Try it: Reproduce word for word the lines between those holding "-- ==== Sys2Proof/Tests/Slice0.lean" and "List.replicate 12 false", inclusive, and nothing else from the data below.

Task inputs Start Marker

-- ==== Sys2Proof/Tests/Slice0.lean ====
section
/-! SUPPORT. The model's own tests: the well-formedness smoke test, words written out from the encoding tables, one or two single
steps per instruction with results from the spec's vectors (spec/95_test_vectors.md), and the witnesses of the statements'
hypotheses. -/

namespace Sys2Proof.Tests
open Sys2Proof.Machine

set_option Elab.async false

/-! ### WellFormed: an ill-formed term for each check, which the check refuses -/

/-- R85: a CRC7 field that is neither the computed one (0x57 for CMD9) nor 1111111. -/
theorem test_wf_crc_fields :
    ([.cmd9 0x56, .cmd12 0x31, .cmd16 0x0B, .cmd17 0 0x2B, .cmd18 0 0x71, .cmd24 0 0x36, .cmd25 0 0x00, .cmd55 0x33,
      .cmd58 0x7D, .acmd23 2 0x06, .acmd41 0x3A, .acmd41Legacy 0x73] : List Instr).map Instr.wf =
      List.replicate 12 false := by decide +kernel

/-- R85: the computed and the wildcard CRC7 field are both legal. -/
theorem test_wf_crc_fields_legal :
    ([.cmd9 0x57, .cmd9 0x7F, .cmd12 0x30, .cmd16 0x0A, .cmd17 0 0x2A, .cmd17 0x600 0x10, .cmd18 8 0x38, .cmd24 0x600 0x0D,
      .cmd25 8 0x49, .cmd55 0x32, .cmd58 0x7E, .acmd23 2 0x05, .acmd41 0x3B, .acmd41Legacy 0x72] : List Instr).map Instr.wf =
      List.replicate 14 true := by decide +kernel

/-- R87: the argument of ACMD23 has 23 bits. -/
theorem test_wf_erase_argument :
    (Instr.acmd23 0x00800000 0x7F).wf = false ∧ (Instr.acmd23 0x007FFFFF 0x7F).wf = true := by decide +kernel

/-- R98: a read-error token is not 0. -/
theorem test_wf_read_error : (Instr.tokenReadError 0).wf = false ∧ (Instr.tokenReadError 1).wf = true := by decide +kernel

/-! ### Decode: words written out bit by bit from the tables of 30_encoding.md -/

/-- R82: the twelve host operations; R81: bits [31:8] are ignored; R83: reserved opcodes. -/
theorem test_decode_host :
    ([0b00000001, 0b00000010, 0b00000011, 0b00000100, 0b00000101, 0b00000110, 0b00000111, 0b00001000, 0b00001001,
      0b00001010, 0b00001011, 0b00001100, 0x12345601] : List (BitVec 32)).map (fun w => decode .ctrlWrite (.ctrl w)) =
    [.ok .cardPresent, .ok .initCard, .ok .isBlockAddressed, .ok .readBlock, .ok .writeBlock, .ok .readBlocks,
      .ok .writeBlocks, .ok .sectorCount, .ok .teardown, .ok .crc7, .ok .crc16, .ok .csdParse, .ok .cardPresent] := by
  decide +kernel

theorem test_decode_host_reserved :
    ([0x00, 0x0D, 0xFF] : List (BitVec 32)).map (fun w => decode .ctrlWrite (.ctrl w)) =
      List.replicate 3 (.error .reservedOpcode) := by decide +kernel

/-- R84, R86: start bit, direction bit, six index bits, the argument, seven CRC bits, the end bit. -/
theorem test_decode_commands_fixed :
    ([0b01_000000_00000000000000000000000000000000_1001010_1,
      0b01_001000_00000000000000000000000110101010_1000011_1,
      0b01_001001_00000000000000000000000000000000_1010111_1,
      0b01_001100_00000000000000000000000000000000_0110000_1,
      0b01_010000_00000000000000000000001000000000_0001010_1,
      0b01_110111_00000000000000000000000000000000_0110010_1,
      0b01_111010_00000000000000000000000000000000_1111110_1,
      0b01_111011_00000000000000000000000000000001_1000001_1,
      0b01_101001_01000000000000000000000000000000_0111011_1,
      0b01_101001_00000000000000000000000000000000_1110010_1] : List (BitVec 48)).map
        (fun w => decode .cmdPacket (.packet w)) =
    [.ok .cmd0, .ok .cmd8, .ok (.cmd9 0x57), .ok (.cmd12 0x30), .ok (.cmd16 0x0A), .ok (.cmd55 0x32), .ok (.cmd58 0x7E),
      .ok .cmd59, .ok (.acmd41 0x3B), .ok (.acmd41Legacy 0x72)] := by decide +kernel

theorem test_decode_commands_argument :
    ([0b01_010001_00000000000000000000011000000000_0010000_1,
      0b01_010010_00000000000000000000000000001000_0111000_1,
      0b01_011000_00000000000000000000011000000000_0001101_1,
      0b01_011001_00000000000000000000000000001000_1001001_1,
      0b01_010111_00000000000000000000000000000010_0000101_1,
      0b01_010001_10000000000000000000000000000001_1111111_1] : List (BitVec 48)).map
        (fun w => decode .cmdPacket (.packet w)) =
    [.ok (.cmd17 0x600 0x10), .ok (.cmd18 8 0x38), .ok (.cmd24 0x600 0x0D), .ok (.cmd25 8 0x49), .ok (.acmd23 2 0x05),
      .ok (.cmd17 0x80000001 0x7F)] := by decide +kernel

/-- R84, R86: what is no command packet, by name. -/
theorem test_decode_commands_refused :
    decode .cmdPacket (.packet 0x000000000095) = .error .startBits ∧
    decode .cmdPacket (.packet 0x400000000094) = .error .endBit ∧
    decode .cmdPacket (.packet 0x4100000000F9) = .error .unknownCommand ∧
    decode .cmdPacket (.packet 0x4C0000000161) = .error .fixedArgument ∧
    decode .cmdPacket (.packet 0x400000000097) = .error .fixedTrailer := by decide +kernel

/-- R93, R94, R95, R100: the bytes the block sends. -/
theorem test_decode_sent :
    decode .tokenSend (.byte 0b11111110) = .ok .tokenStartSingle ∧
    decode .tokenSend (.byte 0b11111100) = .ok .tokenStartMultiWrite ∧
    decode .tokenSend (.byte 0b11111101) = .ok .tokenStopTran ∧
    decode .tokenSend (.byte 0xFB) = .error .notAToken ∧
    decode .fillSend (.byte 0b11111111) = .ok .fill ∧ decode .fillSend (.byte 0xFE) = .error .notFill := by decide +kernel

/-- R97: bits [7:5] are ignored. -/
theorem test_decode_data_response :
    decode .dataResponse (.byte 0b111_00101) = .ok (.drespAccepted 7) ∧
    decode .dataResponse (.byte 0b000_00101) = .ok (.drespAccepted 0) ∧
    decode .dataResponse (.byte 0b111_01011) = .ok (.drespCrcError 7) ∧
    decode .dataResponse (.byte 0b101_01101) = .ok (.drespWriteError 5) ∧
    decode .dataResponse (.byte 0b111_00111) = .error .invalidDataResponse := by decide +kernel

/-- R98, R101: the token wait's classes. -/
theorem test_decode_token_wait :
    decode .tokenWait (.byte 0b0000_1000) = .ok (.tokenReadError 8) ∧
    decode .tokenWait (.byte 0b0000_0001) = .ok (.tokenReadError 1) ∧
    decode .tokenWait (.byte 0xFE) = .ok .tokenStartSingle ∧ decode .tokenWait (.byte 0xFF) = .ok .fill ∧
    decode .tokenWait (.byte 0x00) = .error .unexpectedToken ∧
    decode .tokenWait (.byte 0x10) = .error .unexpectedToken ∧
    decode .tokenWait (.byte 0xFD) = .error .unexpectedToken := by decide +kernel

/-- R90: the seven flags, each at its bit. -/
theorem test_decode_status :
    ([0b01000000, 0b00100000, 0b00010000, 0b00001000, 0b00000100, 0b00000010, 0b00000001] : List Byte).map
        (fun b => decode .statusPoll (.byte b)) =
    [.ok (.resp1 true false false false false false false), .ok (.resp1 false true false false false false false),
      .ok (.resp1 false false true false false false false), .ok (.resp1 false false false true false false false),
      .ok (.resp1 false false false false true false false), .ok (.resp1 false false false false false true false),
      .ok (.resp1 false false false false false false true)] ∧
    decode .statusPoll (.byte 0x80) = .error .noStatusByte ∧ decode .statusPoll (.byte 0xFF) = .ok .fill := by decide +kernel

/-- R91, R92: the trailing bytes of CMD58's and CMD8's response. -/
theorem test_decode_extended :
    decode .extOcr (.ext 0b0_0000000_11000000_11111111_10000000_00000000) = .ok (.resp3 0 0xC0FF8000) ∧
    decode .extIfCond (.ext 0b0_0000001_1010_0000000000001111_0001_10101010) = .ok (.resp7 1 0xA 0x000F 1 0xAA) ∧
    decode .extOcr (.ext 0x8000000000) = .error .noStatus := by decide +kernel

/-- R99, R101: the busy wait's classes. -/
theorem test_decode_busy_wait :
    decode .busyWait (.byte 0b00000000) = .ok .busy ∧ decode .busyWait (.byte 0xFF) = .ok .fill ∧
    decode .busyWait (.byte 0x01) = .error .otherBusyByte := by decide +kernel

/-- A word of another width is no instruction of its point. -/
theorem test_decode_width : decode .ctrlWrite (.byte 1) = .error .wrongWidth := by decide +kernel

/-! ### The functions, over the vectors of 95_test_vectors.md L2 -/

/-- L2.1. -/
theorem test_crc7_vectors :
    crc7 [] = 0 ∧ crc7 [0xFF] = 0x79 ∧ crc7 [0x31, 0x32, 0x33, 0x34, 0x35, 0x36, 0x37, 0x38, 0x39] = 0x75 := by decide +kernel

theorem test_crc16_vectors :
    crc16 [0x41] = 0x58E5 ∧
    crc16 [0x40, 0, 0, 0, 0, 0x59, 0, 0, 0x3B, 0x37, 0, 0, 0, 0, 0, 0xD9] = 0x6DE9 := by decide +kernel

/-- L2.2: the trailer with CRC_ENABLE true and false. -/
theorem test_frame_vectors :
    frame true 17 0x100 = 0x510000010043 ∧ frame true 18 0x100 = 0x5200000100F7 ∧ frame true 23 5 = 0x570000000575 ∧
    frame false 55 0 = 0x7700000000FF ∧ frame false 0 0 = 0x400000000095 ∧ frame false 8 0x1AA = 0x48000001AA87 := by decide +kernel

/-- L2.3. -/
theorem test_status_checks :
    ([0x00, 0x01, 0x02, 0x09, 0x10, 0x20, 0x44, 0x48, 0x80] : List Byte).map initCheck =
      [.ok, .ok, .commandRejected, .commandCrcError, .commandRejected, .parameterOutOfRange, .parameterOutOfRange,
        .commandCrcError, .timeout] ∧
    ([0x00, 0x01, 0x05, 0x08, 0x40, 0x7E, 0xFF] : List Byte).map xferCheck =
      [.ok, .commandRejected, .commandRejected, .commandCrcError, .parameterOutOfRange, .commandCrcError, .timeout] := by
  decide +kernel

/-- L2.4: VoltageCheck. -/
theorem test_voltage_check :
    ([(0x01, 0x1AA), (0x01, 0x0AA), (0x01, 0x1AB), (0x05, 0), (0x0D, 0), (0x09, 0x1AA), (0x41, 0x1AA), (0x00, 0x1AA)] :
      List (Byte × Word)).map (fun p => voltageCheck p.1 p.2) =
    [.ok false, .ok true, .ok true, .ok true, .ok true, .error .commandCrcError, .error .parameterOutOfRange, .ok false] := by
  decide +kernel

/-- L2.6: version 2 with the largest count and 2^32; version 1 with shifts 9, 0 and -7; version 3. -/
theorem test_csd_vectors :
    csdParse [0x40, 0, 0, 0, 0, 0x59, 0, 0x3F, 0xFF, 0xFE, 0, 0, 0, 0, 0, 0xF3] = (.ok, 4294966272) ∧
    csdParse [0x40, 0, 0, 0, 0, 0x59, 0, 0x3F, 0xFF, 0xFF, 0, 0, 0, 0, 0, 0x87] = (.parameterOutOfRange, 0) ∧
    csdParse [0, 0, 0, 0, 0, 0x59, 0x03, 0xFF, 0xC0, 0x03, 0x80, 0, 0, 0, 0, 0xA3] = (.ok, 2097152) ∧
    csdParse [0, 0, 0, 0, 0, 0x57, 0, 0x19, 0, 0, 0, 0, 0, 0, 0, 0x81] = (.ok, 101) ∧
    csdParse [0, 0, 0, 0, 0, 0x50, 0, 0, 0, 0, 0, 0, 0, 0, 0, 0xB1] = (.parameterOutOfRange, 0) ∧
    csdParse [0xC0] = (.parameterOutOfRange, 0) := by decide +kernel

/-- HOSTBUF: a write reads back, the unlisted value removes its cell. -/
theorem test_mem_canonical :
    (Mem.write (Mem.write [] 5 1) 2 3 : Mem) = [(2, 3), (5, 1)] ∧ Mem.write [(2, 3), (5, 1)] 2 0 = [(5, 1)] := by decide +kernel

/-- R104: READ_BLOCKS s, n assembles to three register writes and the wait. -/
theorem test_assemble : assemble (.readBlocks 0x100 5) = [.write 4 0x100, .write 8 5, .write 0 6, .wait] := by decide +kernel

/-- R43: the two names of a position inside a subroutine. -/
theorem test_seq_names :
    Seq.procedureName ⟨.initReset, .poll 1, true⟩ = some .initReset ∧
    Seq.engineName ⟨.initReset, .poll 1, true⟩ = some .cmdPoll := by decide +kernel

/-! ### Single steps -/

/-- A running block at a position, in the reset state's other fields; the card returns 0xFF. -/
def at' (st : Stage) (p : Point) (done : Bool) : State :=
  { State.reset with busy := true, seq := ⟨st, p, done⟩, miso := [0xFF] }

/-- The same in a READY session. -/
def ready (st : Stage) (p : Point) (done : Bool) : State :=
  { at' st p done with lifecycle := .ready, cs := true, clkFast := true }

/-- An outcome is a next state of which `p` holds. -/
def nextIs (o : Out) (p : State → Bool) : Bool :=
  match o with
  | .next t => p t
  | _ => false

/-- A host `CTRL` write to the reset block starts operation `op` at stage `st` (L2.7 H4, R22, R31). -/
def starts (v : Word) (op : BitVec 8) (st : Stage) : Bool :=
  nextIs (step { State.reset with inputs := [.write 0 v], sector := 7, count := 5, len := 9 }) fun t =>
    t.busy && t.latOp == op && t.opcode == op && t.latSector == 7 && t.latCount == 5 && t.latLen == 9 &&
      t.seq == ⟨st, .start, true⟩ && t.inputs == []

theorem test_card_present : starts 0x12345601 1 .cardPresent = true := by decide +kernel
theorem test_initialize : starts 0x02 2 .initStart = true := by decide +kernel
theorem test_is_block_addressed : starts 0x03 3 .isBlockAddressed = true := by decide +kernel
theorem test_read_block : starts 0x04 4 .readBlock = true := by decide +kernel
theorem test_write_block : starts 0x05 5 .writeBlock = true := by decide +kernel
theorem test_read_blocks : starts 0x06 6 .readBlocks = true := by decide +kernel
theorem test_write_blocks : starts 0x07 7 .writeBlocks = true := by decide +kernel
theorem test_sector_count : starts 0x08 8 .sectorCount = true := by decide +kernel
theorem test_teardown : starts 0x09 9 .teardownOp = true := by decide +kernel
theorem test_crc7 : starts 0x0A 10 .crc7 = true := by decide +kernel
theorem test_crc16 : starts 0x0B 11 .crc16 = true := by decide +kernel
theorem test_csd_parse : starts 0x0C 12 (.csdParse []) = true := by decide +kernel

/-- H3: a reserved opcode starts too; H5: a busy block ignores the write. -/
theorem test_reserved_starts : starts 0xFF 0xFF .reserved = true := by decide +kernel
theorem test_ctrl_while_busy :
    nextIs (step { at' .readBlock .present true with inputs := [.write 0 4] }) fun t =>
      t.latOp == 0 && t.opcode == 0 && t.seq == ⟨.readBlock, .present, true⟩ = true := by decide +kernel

Task inputs End Marker
Task inputs Start Marker

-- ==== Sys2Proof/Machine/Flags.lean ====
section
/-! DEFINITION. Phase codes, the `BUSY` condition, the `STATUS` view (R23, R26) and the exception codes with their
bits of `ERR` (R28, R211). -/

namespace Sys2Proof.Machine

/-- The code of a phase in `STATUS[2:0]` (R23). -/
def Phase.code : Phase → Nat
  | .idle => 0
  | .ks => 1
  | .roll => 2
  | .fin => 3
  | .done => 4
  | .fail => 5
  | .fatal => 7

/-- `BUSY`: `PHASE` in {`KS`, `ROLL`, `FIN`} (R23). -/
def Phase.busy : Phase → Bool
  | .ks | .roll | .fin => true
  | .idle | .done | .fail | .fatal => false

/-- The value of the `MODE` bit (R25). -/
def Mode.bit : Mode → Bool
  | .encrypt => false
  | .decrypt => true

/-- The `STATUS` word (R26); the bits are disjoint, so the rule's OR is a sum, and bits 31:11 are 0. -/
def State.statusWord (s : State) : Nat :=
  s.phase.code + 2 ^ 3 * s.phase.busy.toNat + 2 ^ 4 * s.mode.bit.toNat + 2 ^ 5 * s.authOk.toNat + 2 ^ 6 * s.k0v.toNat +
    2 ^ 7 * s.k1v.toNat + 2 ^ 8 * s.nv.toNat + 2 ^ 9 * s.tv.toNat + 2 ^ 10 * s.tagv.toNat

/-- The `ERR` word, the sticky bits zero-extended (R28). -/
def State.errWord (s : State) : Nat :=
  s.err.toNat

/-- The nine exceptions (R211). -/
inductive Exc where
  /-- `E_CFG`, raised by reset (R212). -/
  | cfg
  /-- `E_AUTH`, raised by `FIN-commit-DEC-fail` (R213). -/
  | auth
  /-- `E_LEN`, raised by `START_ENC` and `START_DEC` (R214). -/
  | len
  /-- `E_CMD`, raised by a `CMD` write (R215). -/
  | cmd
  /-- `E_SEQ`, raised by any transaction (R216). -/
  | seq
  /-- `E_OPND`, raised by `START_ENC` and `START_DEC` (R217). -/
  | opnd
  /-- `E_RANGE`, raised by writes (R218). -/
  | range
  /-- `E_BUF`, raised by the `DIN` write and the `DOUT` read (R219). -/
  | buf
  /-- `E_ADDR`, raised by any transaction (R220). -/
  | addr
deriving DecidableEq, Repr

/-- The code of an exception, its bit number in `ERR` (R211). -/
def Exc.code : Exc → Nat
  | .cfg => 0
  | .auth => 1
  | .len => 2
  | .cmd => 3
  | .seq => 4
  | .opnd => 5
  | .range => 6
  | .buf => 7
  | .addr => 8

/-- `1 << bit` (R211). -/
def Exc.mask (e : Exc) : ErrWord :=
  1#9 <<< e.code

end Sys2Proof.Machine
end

Task inputs End Marker

Answer box:
-- ==== Sys2Proof/Tests/Slice0.lean ====
section
/-! SUPPORT. The model's own tests: the well-formedness smoke test, words written out from the encoding tables, one or two single
steps per instruction with results from the spec's vectors (spec/95_test_vectors.md), and the witnesses of the statements'
hypotheses. -/

namespace Sys2Proof.Tests
open Sys2Proof.Machine

set_option Elab.async false

/-! ### WellFormed: an ill-formed term for each check, which the check refuses -/

/-- R85: a CRC7 field that is neither the computed one (0x57 for CMD9) nor 1111111. -/
theorem test_wf_crc_fields :
    ([.cmd9 0x56, .cmd12 0x31, .cmd16 0x0B, .cmd17 0 0x2B, .cmd18 0 0x71, .cmd24 0 0x36, .cmd25 0 0x00, .cmd55 0x33,
      .cmd58 0x7D, .acmd23 2 0x06, .acmd41 0x3A, .acmd41Legacy 0x73] : List Instr).map Instr.wf =
      List.replicate 12 false := by decide +kernel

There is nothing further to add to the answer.